Problem to solve: Every line from the one with "(R296, R297). -/" to the one with "(p1 / 2 ^ 32", including those two, is to be copied exactly; all other lines of the entries below are left out.

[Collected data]

-- ==== Sys2Proof/Machine/Sampling.lean ====
section
/-! DEFINITION. RNG (R303-R306), SPECRES (R307-R309), the soft-maximum state (R296, R297). -/

namespace Sys2Proof.Machine

/-! ## RNG -/

/-- One round of Philox4x32-10 on the counter under a key (R304). -/
def philoxRound (k0 k1 : Nat) (c : Nat × Nat × Nat × Nat) : Nat × Nat × Nat × Nat :=
  let (c0, c1, c2, c3) := c
  let p0 := 0xD2511F53 * c0
  let p1 := 0xCD9E8D57 * c2
  (p1 / 2 ^ 32 ^^^ c1 ^^^ k0, p1 % 2 ^ 32, p0 / 2 ^ 32 ^^^ c3 ^^^ k1, p0 % 2 ^ 32)

/-- `n` rounds, the key stepped before every round but the first (R304). -/
def philox (k0 k1 : Nat) (c : Nat × Nat × Nat × Nat) : Nat → Nat × Nat × Nat × Nat
  | 0 => c
  | n + 1 => philox ((k0 + 0x9E3779B9) % 2 ^ 32) ((k1 + 0xBB67AE85) % 2 ^ 32) (philoxRound k0 k1 c) n

/-- The raw word of a key, position, draw and global lane (R304). -/
def rngRaw (key p q g : Nat) : Nat :=
  let (c0, c1, c2, c3) := philox (key % 2 ^ 32) (key / 2 ^ 32 % 2 ^ 32) (p, q, g / 4, 0) 10
  match g % 4 with
  | 0 => c0
  | 1 => c1
  | 2 => c2
  | _ => c3

/-- The uniform of a raw word (R305). -/
def uniform (x : Nat) : Nat := roundNum .f32 .rtz false (.fin false (2 * (x / 2 ^ 8) + 1) (-25))

/-- The uniform for a key, position, draw and global lane. -/
def rngU (key p q g : Nat) : Nat := uniform (rngRaw key p q g)

def execRng (w : GWord) (s : State) : Out := binG s w fun a b =>
  let x := b.scalar
  .vec (vecOf 32 ((List.range 16).map fun i => rngU a.scalar.toNat (bits x 31 0) (bits x 47 32) (16 * bits x 63 48 + i)))

/-! ## SPECRES -/

/-- Is an f32 code greater than zero? -/
def f32pos (x : Nat) : Bool := 0 < x && x ≤ 0x7F800000
/-- pos of R308. -/
def posPart (x : Nat) : Nat := if f32pos x then x else 0
/-- a > b as IEEE 754 compares: false when either is NaN, and −0 equals +0 (R308). -/
def f32gt (a b : Nat) : Bool := floatRel .f32 4 a b

/-- The carry words of R307. -/
structure SpecCarry where
  T : Nat
  Tp : Nat
  base : Nat
  flags : Nat
  u : Nat
  t : Nat
  c : Nat
  k : Nat
  deriving DecidableEq, Repr

def SpecCarry.ofVal (v : Val) : SpecCarry :=
  let wd (i : Nat) : Nat := (v.wide >>> (32 * i)) % 2 ^ 32
  ⟨wd 0, wd 1, wd 2, wd 3 % 32, wd 4, wd 5, wd 6, wd 7⟩

def SpecCarry.toVal (x : SpecCarry) : Val := .vec (vecOf 32 [x.T, x.Tp, x.base, x.flags, x.u, x.t, x.c, x.k])

def SpecCarry.has (x : SpecCarry) (b : Nat) : Bool := x.flags.testBit b
def SpecCarry.set (x : SpecCarry) (b : Nat) : SpecCarry := { x with flags := x.flags ||| 2 ^ b }

/-- res of R308. -/
def specRes (pq : Nat × Nat) : Nat := posPart (f32sub pq.1 pq.2)

/-- The first link of the walk fixes the threshold (R308). -/
def specArm (x : SpecCarry) : SpecCarry :=
  if x.has 4 then x
  else
    let y := if f32pos x.T then { x with t := f32mul x.u x.T }
      else if f32pos x.Tp then { x with t := f32mul x.u x.Tp }.set 1
      else x.set 3
    { y with c := 0, k := 0xFFFFFFFF }.set 4

/-- One step of the walk (R308). -/
def specStep (x : SpecCarry) (e : Nat × Nat × Nat) : SpecCarry :=
  let r := if x.has 1 then posPart e.2.1 else specRes e.2
  if f32pos r && !x.has 2 then
    let c := f32add x.c r
    let y := { x with c, k := (x.base + e.1) % 2 ^ 32 }
    if f32gt c x.t then y.set 2 else y
  else x

/-- One link of the chain (R308). -/
def specLink (a : Val) (x : SpecCarry) : SpecCarry :=
  let pq := (List.range 8).map fun i => (i, a.lane 32 i, a.lane 32 (8 + i))
  let y :=
    if !x.has 0 then
      pq.foldl (fun x e => { x with T := f32add x.T (specRes e.2), Tp := f32add x.Tp (posPart e.2.1) }) x
    else
      let x := specArm x
      if x.has 3 then x else pq.foldl specStep x
  { y with base := (y.base + 8) % 2 ^ 32 }

/-- The rise of `ctl.specfb` at the commit of an instance, once however many SPECRES of it set FALLBACK (R309), also when one
fires after the commit (log 4). -/
def State.postFallback (s : State) (f : Firing) : State :=
  let mine (i : Inst) : Bool := i.hdl == f.hdl && i.seq == f.seq
  let v := s.cx f.core f.ctx
  if (s.instOf f).isSome then
    if (s.instOf f).any fun i => i.post.contains .specfb then s else s.addPost f .specfb
  else if v.left.any fun i => mine i && i.post.contains .specfb then s
  else
    let mark (i : Inst) : Inst := if mine i then { i with post := [.specfb] } else i
    (s.setCx f.core f.ctx { v with left := v.left.map mark }).applyPost f.core f.ctx .specfb

/-- SPECRES (R307-R309): a result that sets FALLBACK raises `ctl.specfb` when its instance commits. -/
def execSpecres (w : GWord) (s : State) : Out :=
  fireAs s w.pm w.t0 w.t1 both fun f =>
    let x := SpecCarry.ofVal f.rval
    let y := specLink f.lval x
    let s := if y.has 1 && !x.has 1 then s.postFallback f else s
    s.emit f w.t0 w.t1 .data y.toVal

/-! ## Soft-maximum state -/

def oneF : Nat := 0x3F800000
def minusInf : Nat := 0xFF800000

/-- SMAXINIT (R296). -/
def execSmaxinit (w : GWord) (s : State) : Out := unG s w fun a =>
  let q (x : Nat) : List Nat := List.replicate 4 x
  .vec (vecOf 32 ((List.range 4).map (a.lane 32) ++ q oneF ++ q oneF ++ q 0))

/-- One row of SMAXUPD: the new maximum, sum, and the two factors (R297). -/
def smaxRow (m l mb sb : Nat) : Nat × Nat × Nat × Nat :=
  let mn := fMax .f32 m mb
  let ex (x : Nat) : Nat := fpExp2 .f32 (FF.f32.decode (f32sub x mn))
  let (a, b) := if mn = minusInf then (oneF, 0) else (ex m, ex mb)
  (mn, f32add (f32mul l a) (f32mul sb b), a, b)

/-- The whole state of SMAXUPD. -/
def smaxVal (a b : Val) : Val :=
  let rows := (List.range 4).map fun r => smaxRow (a.lane 32 r) (a.lane 32 (4 + r)) (b.lane 32 r) (b.lane 32 (4 + r))
  .vec (vecOf 32 (rows.map (·.1) ++ rows.map (·.2.1) ++ rows.map (·.2.2.1) ++ rows.map (·.2.2.2)))

/-- The state that a masked block leaves (R297). -/
def smaxMasked (a : Val) : Val :=
  .vec (vecOf 32 ((List.range 8).map (a.lane 32) ++ List.replicate 4 oneF ++ List.replicate 4 0))

/-- SMAXUPD (R297): a NULL summary leaves the state; every other kind follows R28. -/
def execSmaxupd (w : GWord) (s : State) : Out :=
  withSel s fun f =>
    match plan w.pm f [f.l, f.r], (f.r.map Tok.kind : Option Kind) with
    | .absorb, _ => .next (s.absorb f [f.l, f.r])
    | .run, _ => .next (s.emit f w.t0 w.t1 .data (smaxVal f.lval f.rval))
    | .emit k v, some .null =>
      if k = .null && gate w.pm f = .fire && (f.l.map Tok.kind : Option Kind) = some .data then
        .next (s.emit f w.t0 w.t1 .data (smaxMasked f.lval))
      else .next (s.emit f w.t0 w.t1 k v)
    | .emit k v, _ => .next (s.emit f w.t0 w.t1 k v)

end Sys2Proof.Machine
end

Solution to the exercise:
/-! DEFINITION. RNG (R303-R306), SPECRES (R307-R309), the soft-maximum state (R296, R297). -/

namespace Sys2Proof.Machine

/-! ## RNG -/

/-- One round of Philox4x32-10 on the counter under a key (R304). -/
def philoxRound (k0 k1 : Nat) (c : Nat × Nat × Nat × Nat) : Nat × Nat × Nat × Nat :=
  let (c0, c1, c2, c3) := c
  let p0 := 0xD2511F53 * c0
  let p1 := 0xCD9E8D57 * c2
  (p1 / 2 ^ 32 ^^^ c1 ^^^ k0, p1 % 2 ^ 32, p0 / 2 ^ 32 ^^^ c3 ^^^ k1, p0 % 2 ^ 32)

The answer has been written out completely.